Say I want to find the multiplicative inverse of $17$ in $\mathbb{Z}_{26}$?
How to do it?
First thing to check is $\gcd(17,26)=1$ so yes they are relatively prime.
I don't really understand Euclid's algorithm to give a solution... Can anyone give an example of how to use his algorithm to find solution?
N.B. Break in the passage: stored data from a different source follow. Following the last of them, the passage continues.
/-- The first step by which a wait's ticks have been counted has counted exactly as many (R94 (c)). -/
theorem ticksIn_eq_of_least {s : State} {m d : Nat} (hd : 0 < d) (hm : 1 ≤ m)
    (hbefore : ∀ j, 1 ≤ j → j < m → s.ticksIn j < d) (h : d ≤ s.ticksIn m) : s.ticksIn m = d := by
  obtain ⟨n, rfl⟩ := Nat.exists_eq_add_of_le' hm
  have hone := ticksIn_succ_le s n
  have hprev : s.ticksIn n < d := by
    cases n with
    | zero => exact hd
    | succ n => exact hbefore (n + 1) (by omega) (by omega)
  omega

/-- Settles O47: the exit test fails at every step that has seen fewer than `d` ticks. -/
theorem waitSpinsWhileTicksAreMissing : Obligations.WaitSpinsWhileTicksAreMissing := by
  intro s m ha hc hd hm hr hs hmissing
  exact runs_spinning (q := s.regs.enterWait s.ports.speed) ha rfl hm (runs_enterWait ha hc hd (hr 0 hm)) hr hs
    (fun j hj hjm => s.regs.not_expiredAfter_enterWait (hmissing j hj hjm))

/-- Settles O48: the first step with `d` ticks counted sees exactly `d`, there the exit test succeeds for the first time,
and the exit step may count one more. -/
theorem waitReturnsAfterItsTicks : Obligations.WaitReturnsAfterItsTicks := by
  intro s m ha hc hd hm hr hs hmissing henough
  have hpos : 0 < s.ports.speed.toNat := Nat.pos_of_ne_zero fun h => hd (BitVec.eq_of_toNat_eq h)
  have hexact := ticksIn_eq_of_least hpos hm hmissing henough
  have hrun := runs_spin_exit (q := s.regs.enterWait s.ports.speed) ha rfl hm (runs_enterWait ha hc hd (hr 0 (by omega))) hr
    hs (fun j hj hjm => s.regs.not_expiredAfter_enterWait (hmissing j hj hjm))
    (by rw [hexact]; exact s.regs.expiredAfter_enterWait _)
  have htick : s.regs.tick + BitVec.ofNat s.cfg.w (s.ticksIn (m + 1)) =
      s.regs.tick + s.ports.speed + (if (s.portsIn m).tick then 1#s.cfg.w else 0#s.cfg.w) := by
    rw [State.ticksIn, hexact, BitVec.ofNat_add, BitVec.ofNat_toNat, BitVec.setWidth_eq, ← BitVec.add_assoc]
    split <;> rfl
  rw [← htick]
  exact ⟨hexact, hrun⟩

end Sys2Proof.Machine

/-! ## The phase driver (41_phase_driver.md R110 to R121)

A phase is written in two steps, its opening in S_BREAK and its command in S_MAKE, and both are `putPair`, so what a step
does to the other phases is said once (`onlyPairWritten_putPair`). A phase update is then one run: S_BREAK, a countdown in
S_DEAD (`runs_sDead`), S_MAKE; its registers are known whole at every boundary. -/

namespace Sys2Proof.Machine

/-! ### The lines after a pair is written (R121) -/

/-- The write of a pair sets the two switches of its phase by the pair's bits, and no other phase's (R27, R121). -/
theorem onlyPairWritten_putPair (v : Byte) (p : BitVec 2) (c : Pair) :
    onlyPairWritten v p (c.getLsbD 1) (c.getLsbD 0) (putPair v p c) := by
  obtain ⟨hhigh, hlow⟩ := (pairOf_eq_iff _ p c).1 (pairOf_putPair_self v p c)
  exact ⟨hhigh, hlow, fun q hq => (pairOf_eq_pairOf_iff _ _ q).1 (pairOf_putPair_other p q hq v c)⟩

/-- Of two writes of one phase the second stands. -/
theorem putPair_putPair (v : Byte) (p : BitVec 2) (c c' : Pair) : putPair (putPair v p c) p c' = putPair v p c' := by
  refine eq_of_pairOf_eq fun q => ?_
  by_cases hq : q = p
  · rw [hq, pairOf_putPair_self, pairOf_putPair_self]
  · simp only [pairOf_putPair_other p q hq]

/-- A write on an open phase opens no switch (R112). -/
theorem closed_putPair_of_open {v : Byte} {p : BitVec 2} (hopen : pairOf v p = 0b00#2) (c : Pair) (q : BitVec 2) :
    (highSide v q = true → highSide (putPair v p c) q = true) ∧ (lowSide v q = true → lowSide (putPair v p c) q = true) := by
  by_cases hq : q = p
  · obtain ⟨hhigh, hlow⟩ := (pairOf_eq_iff v p _).1 hopen
    simp [hq, hhigh, hlow]
  · obtain ⟨hhigh, hlow⟩ := (pairOf_eq_pairOf_iff _ _ q).1 (pairOf_putPair_other p q hq v c)
    simp [hhigh, hlow]

/-! ### Commands (R71, R113 to R115) -/

/-- The row of the opcode table that commands an Output State (R71). -/
def OutputState.instr : OutputState → Instr
  | .floating => .float
  | .driveLow => .dLow
  | .driveHigh => .dHigh

/-- A command's code is its pair (R71). -/
theorem decode_command (o : OutputState) : decode .cmd2 (o.pair.setWidth 8) = .ok (OutputState.instr o) := by
  cases o <;> exact decode_eq_ok_iff.2 ⟨rfl, rfl, rfl⟩

/-- A command writes its pair on the phase `PH` (R113 to R115; log 11). -/
theorem exec_command (o : OutputState) (s : State) :
    exec (OutputState.instr o) s = .next (s.withRegs (s.regs.writePair o.pair)) := by
  cases o <;> rfl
Can be different numbers than what I listed above- just need to see example in action.
Many thanks.
So, the algorithm goes as follows.
$$\begin{align*}26 &= 1 \cdot 17 + \color{red}9 \\ 17 &= 1 \cdot 9 + \color{red}8 \\ 9 &= 1\cdot 8 + \color{red}1. \end{align*}$$
So going back up and isolating the remainders we have $$ \color{red}1 = 9 - \color{red}8 = 9 - (17 - 9) = 2\cdot \color{red}9 - 17 = 2\cdot(26 - 17) - 17 = 2\cdot 26 - 3\cdot 17.$$
And so we find that $1 \equiv (-3)\cdot 17 \mod 26$, i.e., the inverse of $17$ is $-3 \equiv 23 \mod 26$.
Let's find $X$:
$17X \equiv 1 \pmod{26}$
$-9X \equiv 1 \pmod{26}$
$9X \equiv -1 \pmod{26}$
$27X \equiv -3 \pmod{26}$
$X \equiv -3 \pmod{26}$
Note $51=17\times 3$. Then $17*3=51\equiv(-1)\pmod{26}$. Thus $17*(-3)\equiv 1\pmod{26}$ and $-3\equiv23\pmod{26}$. Therefore $17*23\equiv 1\pmod{26}$
We can also do this using Euler's theorem and exponentiation by squaring, complexity is logarithmic over the modulus.
First calculate for powers of two, we use this later: $17^2\equiv 3, 17^4 \equiv9, 17^8\equiv 3$
Now use Euler's theorem to see : $17^{-1}\equiv17^{\varphi(26)-1}=17^{11}=17\times17^2\times17^7\equiv17\times 3\times 3\equiv 23$.